Here's a collection of runnable Node.js demos showing different ways to accept cryptocurrency payments with Blockonomics. Each demo lives in its own self-contained folder with its own package.json, source, and README. https://github.com/blockonomics/nodejsdemo

1) Overview: Why Skip Building Your Own Checkout UI?

If you’ve ever built a Bitcoin checkout from scratch, you know the pain: generate addresses, monitor transactions, handle confirmations, send emails, manage timeouts.

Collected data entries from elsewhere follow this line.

-- ==== Sys2Proof/Laws/KeptHost.lean ====
section
/-! SUPPORT. What the operations on groups, low-power states, registers, sealed commands and start-up leave alone: the power state and the queue. -/

namespace Sys2Proof.Machine

@[simp] theorem setGroup_kept (s : State) (gid : Nat) (g : Option Group) : (State.setGroup s gid g).kept = s.kept := by
  simp [State.setGroup]

@[simp] theorem collCtr_kept (s : State) (gid ofs n : Nat) : (collCtr s gid ofs n).kept = s.kept := by
  simp [collCtr]

@[simp] theorem collCtr32_kept (s : State) (gid ofs n : Nat) : (collCtr32 s gid ofs n).kept = s.kept := by
  unfold collCtr32
  split <;> simp

@[simp] theorem groupEvent_kept (s : State) (gid : Nat) (g : Group) (c : Code) (rank : Nat) :
    (groupEvent s gid g c rank).kept = s.kept := by
  simp [groupEvent]

@[simp] theorem grpPut_kept (s : State) (pi seg ofs : Nat) (b : List Byte) : (grpPut s pi seg ofs b).kept = s.kept := by
  unfold grpPut
  split
  · rfl
  · split <;> simp

@[simp] theorem writeGroups_kept (s : State) (c : GroupRec) (seg vals exps : Nat) (l : List Grp) :
    (writeGroups s c seg vals exps l).kept = s.kept := by
  simp [writeGroups]

@[simp] theorem writeReplica_kept (s : State) (g : Group) (blk : Nat) (l : List Grp) :
    (writeReplica s g blk l).kept = s.kept := by
  simp [writeReplica]

@[simp] theorem writePub_kept (s : State) (g : Group) (blk bank : Nat) (l : List Grp) :
    (writePub s g blk bank l).kept = s.kept := by
  simp [writePub]

@[simp] theorem writeState_kept (s : State) (g : Group) (ofs : Nat) (l : List Int) : (writeState s g ofs l).kept = s.kept := by
  simp [writeState]

@[simp] theorem storeBank_kept (s : State) (g : Group) (blk bank : Nat) (w v : List Int) (l : List Grp) :
    (storeBank s g blk bank w v l).kept = s.kept := by
  simp [storeBank]

@[simp] theorem optimise_kept (s : State) (gid : Nat) (g : Group) (blk : Nat) (t : Sum) :
    (optimise s gid g blk t).kept = s.kept := by
  simp [optimise]

@[simp] theorem keepBlock_kept (s : State) (g : Group) (blk : Nat) : (keepBlock s g blk).kept = s.kept := by
  simp [keepBlock]

@[simp] theorem initBlock_kept (g : Group) (s : State) (blk : Nat) : (initBlock g s blk).kept = s.kept := by
  unfold initBlock
  dsimp only
  repeat' first | (simp; done) | split

@[simp] theorem makeRouted_kept (s : State) (i : LinkId) : (makeRouted s i).kept = s.kept := by
  unfold makeRouted
  split <;> simp

@[simp] theorem sendModule_kept (s : State) (gid node slot n : Nat) (e : Emit) : (sendModule s gid node slot n e).kept = s.kept := by
  unfold sendModule
  repeat' first | rfl | (simp; done) | split

@[simp] theorem sendMember_kept (s : State) (gid : Nat) (g : Group) (r n : Nat) (e : Emit) :
    (sendMember s gid g r n e).kept = s.kept := sendModule_kept ..

@[simp] theorem sendRoster_kept (s : State) (gid : Nat) (c : GroupRec) (i n : Nat) (e : Emit) :
    (sendRoster s gid c i n e).kept = s.kept := by
  unfold sendRoster
  split <;> simp

@[simp] theorem sendChunk_kept (s : State) (gid : Nat) (g : Group) (r w x : Nat) (c : Chunk) (e : Emit) :
    (sendChunk s gid g r w x c e).kept = s.kept := by
  simp [sendChunk]

@[simp] theorem sendShard_kept (s : State) (gid : Nat) (g : Group) (inc : Bool) : (sendShard s gid g inc).kept = s.kept := by
  simp [sendShard]

@[simp] theorem reportIncomplete_kept (s : State) (gid : Nat) (g : Group) : (reportIncomplete s gid g).1.kept = s.kept := by
  unfold reportIncomplete
  split <;> simp

@[simp] theorem blockUpdated_kept (s : State) (gid : Nat) (g : Group) (blk : Nat) :
    (blockUpdated s gid g blk).1.kept = s.kept := by
  unfold blockUpdated
  dsimp only
  repeat' first | (simp; done) | split

@[simp] theorem tryFold_kept (s : State) (gid : Nat) (g : Group) (blk : Nat) (late : Bool) :
    (tryFold s gid g blk late).1.kept = s.kept := by
  unfold tryFold
  repeat' first | (simp; done) | split

@[simp] theorem takePartial_kept (s : State) (gid : Nat) (g : Group) (cstep blk node : Nat) (t : Sum) (inc : Bool) :
    (takePartial s gid g cstep blk node t inc).1.kept = s.kept := by
  unfold takePartial
  repeat' first | (simp; done) | split

@[simp] theorem giveSum_kept (s : State) (gid : Nat) (g : Group) (blk : Nat) (t : Option Sum) (inc : Bool) :
    (giveSum s gid g blk t inc).1.kept = s.kept := by
  unfold giveSum
  repeat' first | (simp; done) | split

@[simp] theorem trySum_kept (s : State) (gid : Nat) (g : Group) (blk : Nat) (late : Bool) :
    (trySum s gid g blk late).1.kept = s.kept := by
  unfold trySum
  dsimp only
  repeat' first | (simp; done) | split

@[simp] theorem takeContrib_kept (s : State) (gid : Nat) (g : Group) (cstep blk rank : Nat) (t : Sum) :
    (takeContrib s gid g cstep blk rank t).1.kept = s.kept := by
  unfold takeContrib
  split <;> simp

@[simp] theorem contribute_kept (gid : Nat) (a : State × Group) (blk : Nat) : (contribute gid a blk).1.kept = a.1.kept := by
  unfold contribute
  dsimp only
  repeat' first | (simp; done) | split

@[simp] theorem putGroup_kept (gid : Nat) (r : State × Group) : (putGroup gid r).kept = r.1.kept := by
  simp [putGroup]

@[simp] theorem chunkIn_kept (s : State) (gid : Nat) : (chunkIn s gid).kept = s.kept := by
  simp [chunkIn]

@[simp] theorem blockLate_kept (gid : Nat) (a : State × Group) (blk : Nat) : (blockLate gid a blk).1.kept = a.1.kept := by
  unfold blockLate
  dsimp only
  repeat' first | (simp; done) | split

@[simp] theorem initBells_kept (s : State) (gid : Nat) (g : Group) : (initBells s gid g).kept = s.kept := by
  unfold initBells
  refine kept_foldl _ _ _ (fun s i => ?_)
  split
  · rfl
  next e _ =>
    have h := ctrInit_kept s g.cfg.pat (s.pat g.cfg.pat) (segAddr g.cfg.cseg (g.cfg.bell i)) 0 e.nCore 0 false (some (gid, i))
    split
    next he => rw [he] at h; exact h
    · rfl

@[simp] theorem writeStatus_kept (s : State) (g : Group) : (writeStatus s g).kept = s.kept := by
  simp [writeStatus]

@[simp] theorem newRound_kept (s : State) (gid : Nat) (g : Group) : (newRound s gid g).1.kept = s.kept := by
  simp [newRound]

@[simp] theorem sendCommit_kept (s : State) (gid : Nat) (g : Group) : (sendCommit s gid g).kept = s.kept := by
  simp [sendCommit]

@[simp] theorem sendAbort_kept (s : State) (gid : Nat) (g : Group) : (sendAbort s gid g).kept = s.kept := by
  simp [sendAbort]

@[simp] theorem castGo_kept (gid n : Nat) (a : State × Group) : (castGo gid n a).1.kept = a.1.kept := by
  induction n generalizing a with
  | zero => rfl
  | succ n ih => unfold castGo; split <;> simp [ih]

@[simp] theorem castAll_kept (gid : Nat) (a : State × Group) : (castAll gid a).1.kept = a.1.kept := by
  simp [castAll]

@[simp] theorem releaseHold_kept (s : State) (gid : Nat) (g : Group) : (releaseHold s gid g).kept = s.kept := by
  unfold releaseHold
  split <;> simp

@[simp] theorem updateDone_kept (s : State) (gid : Nat) (g : Group) : (updateDone s gid g).kept = s.kept := by
  unfold updateDone
  repeat' first | (simp; done) | split

@[simp] theorem castBlock_kept (a : State × Group) (blk : Nat) : (castBlock a blk).1.kept = a.1.kept := by
  unfold castBlock
  dsimp only
  repeat' first | (simp; done) | split

@[simp] theorem markAgain_kept (s : State) (pi : Nat) : (markAgain s pi).kept = s.kept := by
  unfold markAgain
  split <;> simp

@[simp] theorem dropGroup_kept (s : State) (gid : Nat) (g : Group) : (dropGroup s gid g).kept = s.kept := by
  simp [dropGroup]

@[simp] theorem pullNext_kept (s : State) (gid : Nat) (g : Group) : (pullNext s gid g).kept = s.kept := by
  unfold pullNext
  repeat' first | (simp; done) | split

@[simp] theorem hangReduction_kept (s : State) (pd : Fin 4) (gid blk : Nat) : (hangReduction s pd gid blk).kept = s.kept := by
  unfold hangReduction
  repeat' first | (simp; done) | split

@[simp] theorem formGroup_kept (s : State) (c : GroupRec) : (formGroup s c).kept = s.kept := by
  unfold formGroup
  dsimp only
  repeat' first | (simp; done) | split

@[simp] theorem selfRefresh_kept (s : State) : (selfRefresh s).kept = s.kept := by
  simp [selfRefresh]

@[simp] theorem enterL3_kept (s : State) (auto : Bool) : (enterL3 s auto).kept = s.kept := by
  simp [enterL3]

@[simp] theorem startWake_kept (s : State) : (startWake s).kept = s.kept := by
  unfold startWake
  split <;> simp

@[simp] theorem wakeCore_kept (s : State) (pi ri : Nat) (m : Manifest) (c : Nat) (img : CoreImage) :
    (wakeCore s pi ri m c img).kept = s.kept := by
  unfold wakeCore
  split <;> simp

@[simp] theorem wakeRegion_kept (s : State) (pi ri : Nat) (p : Pattern) (r : Region) :
    (wakeRegion s pi ri p r).kept = s.kept := by
  unfold wakeRegion
  try dsimp only
  repeat' first
    | rfl
    | (simp; done)
    | split
    | (refine (kept_foldl _ _ _ (fun _ _ => ?_)).trans ?_)
    | (dsimp only; split)
    | (intro; done)

@[simp] theorem wakeCores_kept (s : State) : (wakeCores s).kept = s.kept := by
  unfold wakeCores
  refine kept_foldl _ _ _ (fun _ _ => ?_)
  repeat' first | rfl | (simp; done) | split | (dsimp only; split)

@[simp] theorem parkRise_kept (s : State) : (parkRise s).kept = s.kept := by
  unfold parkRise
  split <;> simp

@[simp] theorem parkFall_kept (s : State) : (parkFall s).kept = s.kept := by
  simp [parkFall]

@[simp] theorem pwrReqWrite_kept (s : State) (v : W32) : (pwrReqWrite s v).kept = s.kept := by
  unfold pwrReqWrite
  dsimp only
  repeat' first | (simp; done) | split

@[simp] theorem latchShadow_kept (s : State) (v : View) (ofs : Nat) (hi : W32) : (latchShadow s v ofs hi).kept = s.kept := by
  simp [latchShadow]

@[simp] theorem denyHost_kept (s : State) : (denyHost s).kept = s.kept := by
  simp [denyHost]

@[simp] theorem badHost_kept (s : State) : (badHost s).kept = s.kept := by
  simp [badHost]

@[simp] theorem readCtr_kept (s : State) (v : View) (ofs b rel : Nat) (x : W64) : (readCtr s v ofs b rel x).1.kept = s.kept := by
  unfold readCtr
  repeat' first | (simp; done) | split

@[simp] theorem readLive_kept (s : State) (v : View) (ofs b rel : Nat) (isHeld : Bool) :
    (readLive s v ofs b rel isHeld).1.kept = s.kept := by
  unfold readLive
  repeat' first | (simp; done) | split

@[simp] theorem readWord_kept (s : State) (v : View) (at_ : W32) : (readWord s v at_).1.kept = s.kept := by
  unfold readWord
  dsimp only
  repeat' first | (simp; done) | split

@[simp] theorem irqStatusWrite_kept (s : State) (v : W32) : (irqStatusWrite s v).kept = s.kept := by
  unfold irqStatusWrite
  split <;> simp

@[simp] theorem telCtrlWrite_kept (s : State) (v : W32) : (telCtrlWrite s v).kept = s.kept := by
  unfold telCtrlWrite
  dsimp only
  repeat' first | (simp; done) | split

@[simp] theorem telTailWrite_kept (s : State) (v : W32) : (telTailWrite s v).kept = s.kept := by
  unfold telTailWrite
  split <;> simp

@[simp] theorem sendPending_kept (s : State) (n : Nat) : (sendPending s n).kept = s.kept := by
  unfold sendPending
  split <;> simp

Building a Bitcoin checkout from scratch gives you ultimate control. With the Receive Payments API, you handle the address generation, QR codes, and order states yourself. But sometimes, that’s overkill. If you want to skip the heavy lifting, the Blockonomics Payment Buttons and Widgets API offers a faster route. You simply create a product via the API, drop in a button, and let Blockonomics manage the checkout UI, payment monitoring, and confirmation emails. In this post, we’ll walk through the Node.js and HTML implementation for both flows, and show you how to use the Merchant Orders API GET /api/merchant_orders to seamlessly sync transactions back to your database.

There are two integration models in the Blockonomics API, and they sit at opposite ends of the build-vs-buy axis:

Concern Receive Payments API Checkouts / Payment Button API
Address generation You call /api/new_address Blockonomics
Checkout UI You build it Blockonomics-hosted modal/widget
Customer fields (email, name, etc.) You build the form Built-in to the widget
Order state machine You manage it Blockonomics
Order confirmation emails You send them Blockonomics
Best for Fully custom flows Drop-in checkout on existing sites

2) What we're building?

Let's build a small Express app that:

  1. Creates a temporary product on demand (price, description, customer metadata) using POST /api/create_temp_product
  2. Renders an HTML page with a Blockonomics Payment Button that opens the hosted checkout modal
  3. Receives the Order Callback when payment state changes (status 0, 1, 2, or -1)
  4. Fetches the full order via GET /api/merchant_order/{uuid} so we can reconcile against our own DB
  5. Lists all orders via GET /api/merchant_orders for an admin dashboard

3) The architecture:

sequenceDiagram
    autonumber
    participant B as Customer browser
    participant S as Your Express server
    participant K as Blockonomics

    B->>S: GET /product/123
    S->>K: POST /api/create_temp_product
    K-->>S: temp product uid
    S-->>B: HTML page with <a class="blockoPayBtn" data-uid="...">
    B->>K: Click Pay button (hosted checkout modal opens)
    K-->>S: GET /webhook/order?status=0&uuid=...
    S->>K: GET /api/merchant_order/{uuid}
    K-->>S: full order details
    K-->>S: GET /webhook/order?status=2&uuid=...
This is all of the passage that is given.